There is a rumour going around that I have found God. I think this is unlikely because I have enough difficulty finding my keys, and there is empirical evidence that they exist.
I don't think about the end game. I've got lots to occupy my mind. It's the rage that keeps me going.
It occurred to me that at one point it was like I had two diseases - one was Alzheimer's, and the other was knowing I had Alzheimer's.
There is a soak-the-rich attitude in the air, a feeling that if you have a lot of money you must have got it by some ghastly means. I can quite happily say there was never any family money. All the money we got was mine, just from writing books.
Tolkien is eminently filmable, I think. 'The Lord of the Rings' is intensely... landscaped. But 'Discworld' is about dialogue, which is one reason why it might be hard to film.
In my heart, I'm just a kid from the council houses. I can remember the old cottage and my dad coming round with the tin bath. I'm not a rich man.
There can be no better grounding for a lifetime as an author than to see humanity in all its various guises through the lens of the reporter for the town.
I believe everyone should have a good death. You know, with your grandchildren around you, a bit of sobbing. Because after all, tears are appropriate on a death bed. And you say goodbye to your loved ones, making certain that one of them has been left behind to look after the shop.
Siren voices tell me, 'You don't have to keep going on.' And then you think, 'I'm a writer. What do I do? Sit there watching my wife clean up?' I don't know. I like being a writer.

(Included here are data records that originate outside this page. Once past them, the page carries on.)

-- ==== Sys2Proof/Machine/Power.lean ====
section
/-! DEFINITION. Operating points of the cluster power loop: the V/F curve, set points, limits, and pre-boost misses (11 R471 to R476). -/

namespace Sys2Proof.Machine

/-- The codes of the curve's points (R471). -/
def vfCodes : List Nat := [0, 8, 16, 24, 32, 40, 46, 50]

/-- Linear interpolation between neighbouring points, rounded up to a whole 5 mV unit. -/
def interpUp (c0 v0 c1 v1 c : Nat) : Nat := ((v0 * (c1 - c) + v1 * (c - c0)) + (c1 - c0) - 1) / (c1 - c0)

/-- The curve walked point by point. -/
def curveAt (c : Nat) : List (Nat × Nat) → Nat
  | [] => 0
  | [p] => p.2
  | p :: q :: l => if c ≤ q.1 then interpUp p.1 p.2 q.1 q.2 c else curveAt c (q :: l)

/-- Minimum voltage of a cluster at a code, in 5 mV units (R471). -/
def minVolt (s : State) (cl : Fin 16) (c : Nat) : Nat :=
  curveAt c (vfCodes.zip ((List.range 8).map fun i => fld (preg s (.cl cl) (0x340 + 4 * i)) 0 9))

/-- The set point at a code: the minimum plus AL_GUARD_MV, in 5 mV units rounded up, at most 1.000 V (R471). -/
def setPoint (s : State) (cl : Fin 16) (c : Nat) : Nat := min 200 (minVolt s cl c + (fld (preg s .al 0x114) 0 7 + 4) / 5)

/-- PW_EN. -/
def pwEn (s : State) (cl : Fin 16) : Bool := bit (preg s (.cl cl) 0x300) 0

/-- A code clipped to the limits of R476, and while the loop runs to CL_PW_FMAX (R474, R478). -/
def clipCode (s : State) (cl : Fin 16) (c : Nat) : Nat :=
  let p := (s.cl cl).pw
  let lim := min p.pwrLim.toNat p.tjLim.toNat
  min c (if pwEn s cl then min lim (fld (preg s (.cl cl) 0x30C) 0 6) else lim)

/-- A hint is heavy (R474). -/
def heavy (s : State) (hint : Nat) : Bool := decide (fld (preg s .al 0x10C) 0 4 ≤ hint)

/-- A heavy LOAD takes effect in a cluster (R475): below the boost voltage it is a miss, which clipping alone does not make one. -/
def heavyLoad (s : State) (cl : Fin 16) (hint : Nat) : State :=
  if pwEn s cl = true ∧ bit (preg s (.cl cl) 0x300) 1 = false ∧ heavy s hint = true ∧
      (s.cl cl).pw.volt.toNat < setPoint s cl (clipCode s cl (fld (preg s (.cl cl) 0x308) 0 6)) then
    raiseErr (cntPreg s (.cl cl) 0x31C 1) (.cl cl) 9
  else s

end Sys2Proof.Machine
end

I am a great fan of science, but I cannot do a quadratic equation.
I don't really plan. I'm almost intuitive about things.
If you are going to write, say, fantasy - stop reading fantasy. You've already read too much. Read other things; read westerns, read history, read anything that seems interesting, because if you only read fantasy and then you start to write fantasy, all you're going to do is recycle the same old stuff and move it around a bit.
I do not, in fact, use many puns. Certainly there are far fewer than people believe. But I suspect the ones I do occasionally use tend to hang around in people's memories for a while.
The only superstition I have is that I must start a new book on the same day that I finish the last one, even if it's just a few notes in a file. I dread not having work in progress.